Passando dal marketing alla critica, nella storia dell’agente FBI Lee Harker (Maika Monroe) che nell’Oregon degli anni ‘90 deve indagare su una serie di oscuri omicidi-suicidi compiuti tra il 1974 e il 1992, a conti fatti la cosa veramente più riuscita e d’impatto è il Longlegs di Nicolas Cage, coerentemente col titolo del film: il lavoro di Perkins, che oscilla tra il filone del noir della frustrazione e l’horror a sfondo esoterico-satanista, ha tutto l’armamentario di entrambi i generi, con le foto appese in ogni angolo d’ufficio, i quaderni con i mille appunti, i codici da decifrare, i fili rossi da unire per far quadrare qualcosa nel caos angosciante e quindi, ovviamente, anche l’angoscia su cui Perkins punta tanto, per non dire tutto, dal momento che la forza di Longlegs non è certamente il plot ma piuttosto l’atmosfera opprimente che carica la tensione sin dal primo minuto per lasciarla costante, senza picchi d’esplosione; sempre sul lato horror troviamo espedienti tipici della dimensione più ludica del filone dell’occulto, come una (inquietantissima) bambola, ma anche brevi frame conturbanti che celano il sottotesto demoniaco, gli stessi con cui il genere si diverte a titillare il pubblico sin dalle fugaci apparizioni di Satana in Rosemary’s Baby – Nastro rosso a New York (ma si potrebbero citare anche le celeberrime comparsate di Pazuzu ne L’esorcista, quelle di Bughuul in Sinister, del demone rosso in Insidious, di Paimon in Hereditary – Le radici del male e via dicendo). Tornando a Cage, in tutto questo è proprio lui a dominare la scena, come sempre, d’altronde, quando il regista di turno riesce ad affidargli un ruolo che permetta al suo istrionismo anarchico e sopra le righe di fluire libero. La cosa più curiosa è che se cronometriamo il time screening del killer arriviamo forse a una manciata di minuti, eppure sulla scia degli insegnamenti dello Squalo, che in questo senso ha fatto storia, la sua presenza è costante, non ci abbandona mai, quando non è sullo schermo è come se fosse nella poltrona accanto a noi per ricordarci che ci sta osservando e, invece, quando appare fa tutto ciò che deve per rimarcare chi è che comanda.

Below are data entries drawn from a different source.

-- ==== Sys2Proof/Machine/Placement.lean ====
section
/-! DEFINITION. Placement: the object table, the frame map and the ledger as they lie in DRAM (R239 to R249), resolution
(R250), placing (R252, R253), moves (R259), and access to objects by the units of the device. -/

namespace Sys2Proof.Machine

/-! ### object addresses and the object table -/

def oaObj (oa : Nat) : Nat := oa / 2 ^ 40 % 2 ^ 24
def oaOwner (oa : Nat) : Nat := oa / 2 ^ 52 % 4096
def oaGran (oa : Nat) : Nat := oa / 2 ^ 16 % 2 ^ 24
/-- Ledger key (R248). -/
def oaKey (oa : Nat) : Nat := oa / 2 ^ 16 % 2 ^ 48
def keyObj (k : Nat) : Nat := k / 2 ^ 24
def keyGran (k : Nat) : Nat := k % 2 ^ 24

/-- The object record of INDEX i, 32 bytes (R241, R245). -/
def objRecAddr (i : Nat) : Nat := 0xFFD60000 + i * 32
/-- The record of an object as one number; none is in use where its table does not answer (R216). -/
def State.objRec (s : State) (obj : Nat) : Nat :=
  if obj / 4096 = s.devId then (if s.served (objRecAddr (obj % 4096)) 32 then s.memNat (objRecAddr (obj % 4096)) 32 else 0)
  else mapGet (fun _ => 0) obj s.plc.adopted
def orValid (r : Nat) : Bool := bit r 0
def orClass (r : Nat) : Nat := bits r 1 4
def orPin (r : Nat) : Bool := bit r 5
def orMirror (r : Nat) : Bool := bit r 6
def orBind (r : Nat) : Bool := bit r 7
def orTmin (r : Nat) : Nat := bits r 8 2
def orTmax (r : Nat) : Nat := bits r 10 2
def orStack (r : Nat) : Nat := bits r 12 4
def orStackEn (r : Nat) : Bool := bit r 16
def orSize (r : Nat) : Nat := bits r 32 25
def orRegion (r : Nat) : Nat := bits r 64 6
def orBindGran (r : Nat) : Nat := bits r 96 32
def orPlaced (r : Nat) : Nat := bits r 128 25

/-- Change the PLACED count of an object. -/
def State.setPlaced (s : State) (obj n : Nat) : State :=
  if obj / 4096 = s.devId then s.tablePut (objRecAddr (obj % 4096) + 16) 4 n
  else { s with plc := { s.plc with
    adopted := mapSet (fun _ => 0) obj (setBits (s.objRec obj) 128 25 n) s.plc.adopted } }

/-! ### frame map -/

def frameAddr (fr : Nat) : Nat := fr * 65536
/-- Frame-map entry of global frame fr (R245, R246). -/
def fmAddr (fr : Nat) : Nat := fr / 65536 * 2 ^ 32 + 0xFFD80000 + 8 * (fr % 65536)
/-- The entry as it reads: of a map that does not answer (R216), nothing. -/
def State.fm (s : State) (fr : Nat) : Nat := if s.chanOk (fr / 65536) then s.memNat (fmAddr fr) 8 else 0
def State.setFm (s : State) (fr v : Nat) : State := s.tablePut (fmAddr fr) 8 v
def fmAge (e : Nat) : Nat := bits e 0 8
def fmObj (e : Nat) : Nat := bits e 8 24
def fmGran (e : Nat) : Nat := bits e 32 24
def fmClass (e : Nat) : Nat := bits e 56 4
def fmUsed (e : Nat) : Bool := bit e 60
def fmPin (e : Nat) : Bool := bit e 61
def fmRcopy (e : Nat) : Bool := bit e 62
def fmNopool (e : Nat) : Bool := bit e 63
def fmKey (e : Nat) : Nat := bits e 8 24 * 2 ^ 24 + bits e 32 24
def fmMake (key cls : Nat) (pin rcopy : Bool) : Nat :=
  keyObj key * 2 ^ 8 + keyGran key * 2 ^ 32 + cls * 2 ^ 56 + 2 ^ 60 + b2n pin * 2 ^ 61 + b2n rcopy * 2 ^ 62

/-- Frames of a channel that lie in the pool (R245). -/
def poolFrames (g : Nat) : Nat := if g = 0 then 65494 else 65496

/-- Distinct numbers of a rising list, kept once. -/
def dedupRising : List Nat → List Nat
  | [] => []
  | [a] => [a]
  | a :: b :: l => if a = b then dedupRising (b :: l) else a :: dedupRising (b :: l)

/-- Global frames whose frame-map entry is not zero, rising. -/
def State.frames (s : State) : List Nat :=
  dedupRising (s.mem.filterMap (fun c =>
    let o := c.1 % 2 ^ 32
    if c.1 < 0x20000000000 ∧ 0xFFD80000 ≤ o ∧ o < 0xFFE00000 then some (c.1 / 2 ^ 32 * 65536 + (o - 0xFFD80000) / 8) else none))

/-- Pool frames of channel g that cannot be taken. -/
def State.takenIn (s : State) (g : Nat) : List Nat :=
  s.frames.filter (fun fr => fr / 65536 == g && fr % 65536 < poolFrames g && (fmUsed (s.fm fr) || fmNopool (s.fm fr)))
/-- Free frames of a channel whose map answers. -/
def State.freeInChan (s : State) (g : Nat) : Nat := if s.chanOk g then poolFrames g - (s.takenIn g).length else 0
def State.freeInStack (s : State) (d : Nat) : Nat := (List.range 32).foldl (fun n c => n + s.freeInChan (32 * d + c)) 0

/-- First number at or above k that a rising list does not hold. -/
def mexFrom (k : Nat) : List Nat → Nat
  | [] => k
  | j :: l => if j = k then mexFrom (k + 1) l else if k < j then k else mexFrom k l

/-- The lowest free pool frame of a channel. -/
def State.frameIn (s : State) (g : Nat) : Option Nat :=
  let k := mexFrom 0 ((s.takenIn g).map (fun fr => fr % 65536))
  if k < poolFrames g then some (g * 65536 + k) else none

/-- The first of the best: the item of a list with the largest measure, the earlier on equal. -/
def bestBy (f : Nat → Nat) : List Nat → Option Nat
  | [] => none
  | a :: l => match bestBy f l with
    | none => some a
    | some b => if f b ≤ f a then some a else some b

/-- Free frames, and the marks of PLC_WATER (R269). -/
def State.freeFrames (s : State) : Nat := s.fld PLC_FREE PLC_FREE_FRAMES
def State.lowMark (s : State) : Nat := s.fld PLC_WATER ⟨0, 16⟩ * 1024
def State.highMark (s : State) : Nat := max (s.fld PLC_WATER ⟨16, 16⟩ * 1024) s.lowMark
/-- A PLC parity stop ends eviction, pulls and replica copies (R268). -/
def State.plcStop (s : State) : Bool := s.parStop.contains PLC_CTRL || s.parStop.contains PLC_WATER

/-- A frame for a new granule (R253): stack, then channel, then the lowest frame. -/
def State.pickFrame (s : State) (r : Nat) (face : Option Nat) : Option Nat :=
  let ok (d : Nat) : Bool := s.tstate d < 2 && 0 < s.freeInStack d
  let want := (if orStackEn r then [orStack r] else []) ++ (match face with | some F => [F / 64] | none => [])
  let stack := match want.find? ok with
    | some d => some d
    | none => bestBy (fun d => s.freeInStack d) ((List.range 16).filter ok)
  match stack with
  | none => none
  | some d =>
    let all := (List.range 32).map (fun c => 32 * d + c)
    let near := match face with
      | some F => if F / 64 = d then (List.range 8).map (fun c => 32 * d + 8 * (F % 64 / 16) + c) else []
      | none => []
    let has (g : Nat) : Bool := 0 < s.freeInChan g
    let g := match bestBy (fun g => s.freeInChan g) (near.filter has) with
      | some g => some g
      | none => bestBy (fun g => s.freeInChan g) (all.filter has)
    match g with
    | none => none
    | some g => s.frameIn g

/-- Take a frame: its entry is written and the free count falls. -/
def State.takeFrame (s : State) (fr key cls : Nat) (pin rcopy : Bool) : State :=
  (s.setFm fr (fmMake key cls pin rcopy)).setFld PLC_FREE PLC_FREE_FRAMES (s.freeFrames - 1)
/-- Free a frame whose map answers. -/
def State.freeFrame (s : State) (fr : Nat) : State :=
  if fmUsed (s.fm fr) && !fmNopool (s.fm fr) then
    (s.setFm fr 0).setFld PLC_FREE PLC_FREE_FRAMES (s.freeFrames + 1)
  else s

/-! ### ledger -/

/-- The two candidate buckets of a key (R248). -/
def ledX (k : Nat) : Nat := k * 0x9E3779B97F4A7C15 % 2 ^ 64
def bucket1 (k : Nat) : Nat := bits (ledX k) 41 23
def bucket2 (k : Nat) : Nat :=
  let v := bits (ledX k) 0 21
  bucket1 k ^^^ (if v = 0 then 1 else v)
def bucketAddr (b : Nat) : Nat := b % 512 * 2 ^ 32 + 0xFFE00000 + b / 512 * 128
/-- Link die that owns the key (R248). -/
def keyLinkDie (k : Nat) : Nat := bits (bucket1 k) 21 2

def leObj (e : Nat) : Nat := bits e 0 24
def leGran (e : Nat) : Nat := bits e 24 24
def leKey (e : Nat) : Nat := leObj e * 2 ^ 24 + leGran e
def leKind (e : Nat) : Nat := bits e 48 3
def lePoison (e : Nat) : Bool := bit e 51
def lePin (e : Nat) : Bool := bit e 52
def leClass (e : Nat) : Nat := bits e 53 4
def leR0V (e : Nat) : Bool := bit e 57
def leR1V (e : Nat) : Bool := bit e 58
def leDev (e : Nat) : Nat := bits e 64 12
def leAddr (e : Nat) : Nat := bits e 76 28
def leRepl0 (e : Nat) : Nat := bits e 104 12
def leRepl1 (e : Nat) : Nat := bits e 116 12

def kEmpty : Nat := 0
def kLocal : Nat := 1
def kPeer : Nat := 2
def kHost : Nat := 3
def kProxy : Nat := 4
def kRcopy : Nat := 5
def kMoving : Nat := 6

/-- An entry from its parts (R247). -/
def leMake (key kind : Nat) (poison pin : Bool) (cls dev addr : Nat) : Nat :=
  keyObj key + keyGran key * 2 ^ 24 + kind * 2 ^ 48 + b2n poison * 2 ^ 51 + b2n pin * 2 ^ 52 + cls * 2 ^ 53 + dev * 2 ^ 64 +
  addr * 2 ^ 76

/-- The ways of a key in the order of a lookup: bucket 1, then bucket 2. -/
def keyWays (k : Nat) : List Nat :=
  (List.range 8).map (fun i => bucketAddr (bucket1 k) + 16 * i) ++ (List.range 8).map (fun i => bucketAddr (bucket2 k) + 16 * i)
def State.led (s : State) (a : Nat) : Nat := s.memNat a 16

/-- No entry of a key can be read: an error has lost it (R267), or a bucket's channel does not answer and no cache holds it (R216). -/
def State.keyGone (s : State) (k : Nat) : Bool :=
  s.plc.lostKeys.contains k ||
  (!(s.served (bucketAddr (bucket1 k)) 128 && s.served (bucketAddr (bucket2 k)) 128) &&
    !(mapGet (fun _ => []) (keyLinkDie k * 16384 + bucket1 k % 16384) s.plc.ledc).any (fun e => e.1 == k))
/-- Look a key up: the entry's address and value (R249). -/
def State.lookup (s : State) (k : Nat) : Option (Nat × Nat) :=
  if s.keyGone k then none
  else match (keyWays k).find? (fun a => leKind (s.led a) != kEmpty && leKey (s.led a) == k) with
  | some a => some (a, s.led a)
  | none => none
/-- Set of a key in its link die's ledger cache (R293). -/
def ledcSet (k : Nat) : Nat := keyLinkDie k * 16384 + bucket1 k % 16384
def State.ledcWays (s : State) (k : Nat) : List (Nat × Bool) := mapGet (fun _ => []) (ledcSet k) s.plc.ledc
def State.setLedc (s : State) (k : Nat) (l : List (Nat × Bool)) : State :=
  { s with plc := { s.plc with ledc := mapSet (fun _ => []) (ledcSet k) l s.plc.ledc } }
/-- The cached copy of an entry, when one is there, has changed. -/
def State.ledcMark (s : State) (k : Nat) : State :=
  if (s.ledcWays k).any (fun e => e.1 == k) then
    s.setLedc k ((s.ledcWays k).map (fun e => if e.1 = k then (k, true) else e))
  else s
/-- The walk of a key's buckets after a miss of the ledger cache (R249): b2 is read where b1 does not hold the key. -/
def State.walkBuckets (s : State) (k : Nat) : State :=
  let one (s : State) (b : Nat) : State := if s.served (bucketAddr b) 128 then s.memSeen (bucketAddr b) 128 else s
  let s1 := one s (bucket1 k)
  match s.lookup k with
  | some (a, _) => if a / 128 = bucketAddr (bucket1 k) / 128 then s1 else one s1 (bucket2 k)
  | none => one s1 (bucket2 k)
/-- A lookup at the ledger cache (R249, R293): hit or miss, and on a miss the entry found in the buckets is brought in over the
least recently used one, which is written back when it has changed. -/
def State.ledcLook (s : State) (k : Nat) : State :=
  let l := s.ledcWays k
  let die := keyLinkDie k
  match l.find? (fun e => e.1 == k) with
  | some e => (s.bump (LEDC_HIT_LO die) 1).setLedc k (e :: l.filter (fun x => x.1 != k))
  | none =>
    let s := (s.bump (LEDC_MISS_LO die) 1).walkBuckets k
    if (s.lookup k).isNone then s
    else if l.length < 16 then
      (s.setLedc k ((k, false) :: l)).setFld (LEDC_STAT die) LEDC_STAT_VALID (s.fld (LEDC_STAT die) LEDC_STAT_VALID + 1)
    else
      let s := if (l.getD 15 (0, false)).2 then
          (s.bump (LEDC_WB_LO die) 1).usePromo (.bucketPort (Fin.ofNat 4 die)) .ledgerBack
        else s
      s.setLedc k ((k, false) :: l.take 15)

/-- A key that leaves the buckets leaves the cache. -/
def State.ledcDrop (s : State) (k : Nat) : State :=
  let f := LEDC_STAT (keyLinkDie k)
  if (s.ledcWays k).any (fun e => e.1 == k) then
    (s.setLedc k ((s.ledcWays k).filter (fun e => e.1 != k))).setFld f LEDC_STAT_VALID (s.fld f LEDC_STAT_VALID - 1)
  else s
/-- Overwrite an entry. -/
def State.setLed (s : State) (a e : Nat) : State :=
  let old := s.led a
  let s := if leKind old = kEmpty ∨ (e ≠ 0 ∧ leKey e = leKey old) then s else s.ledcDrop (leKey old)
  (if e = 0 then s else s.ledcMark (leKey e)).tablePut a 16 e

/-- Enter a new key (R249): an EMPTY way, else the first PROXY, else the first RCOPY, whose frame is freed. -/
def State.addLed (s : State) (k e : Nat) : Option State :=
  let ways := keyWays k
  let kindAt (a : Nat) := leKind (s.led a)
  match ways.find? (fun a => kindAt a == kEmpty) with
  | some a => some (s.setLed a e)
  | none => match ways.find? (fun a => kindAt a == kProxy) with
    | some a => some (s.setLed a e)
    | none => match ways.find? (fun a => kindAt a == kRcopy) with
      | some a => some ((s.freeFrame (leAddr (s.led a))).setLed a e)
      | none => none
/-- Enter or overwrite. -/
def State.putLed (s : State) (k e : Nat) : Option State :=
  match s.lookup k with
  | some (a, _) => some (s.setLed a e)
  | none => s.addLed k e
def State.dropLed (s : State) (k : Nat) : State :=
  match s.lookup k with
  | some (a, _) => s.setLed a 0
  | none => s

/-- Addresses of every ledger entry that is not zero. -/
def State.ledgerAddrs (s : State) : List Nat :=
  (dedupRising (s.mem.filterMap (fun c =>
    if c.1 < 0x20000000000 ∧ 0xFFE00000 ≤ c.1 % 2 ^ 32 then some (c.1 / 16) else none))).map (fun x => x * 16)

/-! ### LED and MIG packets

R282 names the ledger operations and gives no codes: the model numbers them in the order of its list. -/

def opLookup : Nat := 0
def opProxy : Nat := 1
def opReplAdd : Nat := 2
def opReplDrop : Nat := 3
def opPoison : Nat := 4
def opSpill : Nat := 5
def opFree : Nat := 6
def opTransfer : Nat := 7

/-- A ledger request to a device. -/
def ledPkt (dst op oa ext : Nat) (data : List Byte) : Packet :=
  { type := 6, ord := true, src := 0, dst := dst, args := op, addr := oa, ext := ext, data := data }
/-- Object address of a key. -/
def keyOa (k : Nat) : Nat := k * 2 ^ 16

Come in ogni poliziesco che si rispetti bisogna mettere insieme i pezzi

Missione non difficile, potrebbero polemizzare alcuni, essendo che i personaggi di Longlegs si contano sulle dita di una mano – ai due già citati aggiungiamo la madre della protagonista Ruth (Alicia Witt), l’agente speciale FBI Carter (Blair Underwood), una brevissima parte riservata a Kiernan Shipka che torna a collaborare con Perkins dopo February – L’innocenza del male e praticamente siamo al completo. Infatti, sebbene Longlegs sia molto più semplice di quel che ci si potrebbe aspettare, la semplicità a volte premia, perché citando ancora il blockbuster spielberghiano – che comunque, non dimentichiamo, è un horror – il film di Perkins si pone come un perfetto esempio di thriller-horror high concept: un’unica idea, forte, chiara, accattivante, che deve permeare ogni aspetto del film, dall’impianto estetico al tema narrativo (tornando alla locandina: il viso di Cage che diventa un tutt’uno con l’immagine è una dichiarazione d’intenti), diventando il fulcro attorno a cui ruota l’attenzione dello spettatore. Allora Longlegs potrebbe anche mettere in crisi alcune categorie come quella di blockbuster, perché forse, a uno sguardo attento, non è chiaro quanto sia labile il confine tra blockbuster e fenomeno virale (ricordiamo gli incassi stratosferici sopracitati). Tutto in Longlegs è teso a valorizzare Cage, che vende il film già di principio per il solo fatto di avere la sua presenza all’interno, e non si tratta soltanto di fare analisi di mercato, perché tralasciando il paratesto (il materiale promozionale) Longlegs raggiunge il suo obiettivo, quello di avere un’idea solida alla base che porta avanti con grande coerenza e consapevolezza, anche nella forma, dove alterna il 4:3 dei flashback al 16:9 del presente.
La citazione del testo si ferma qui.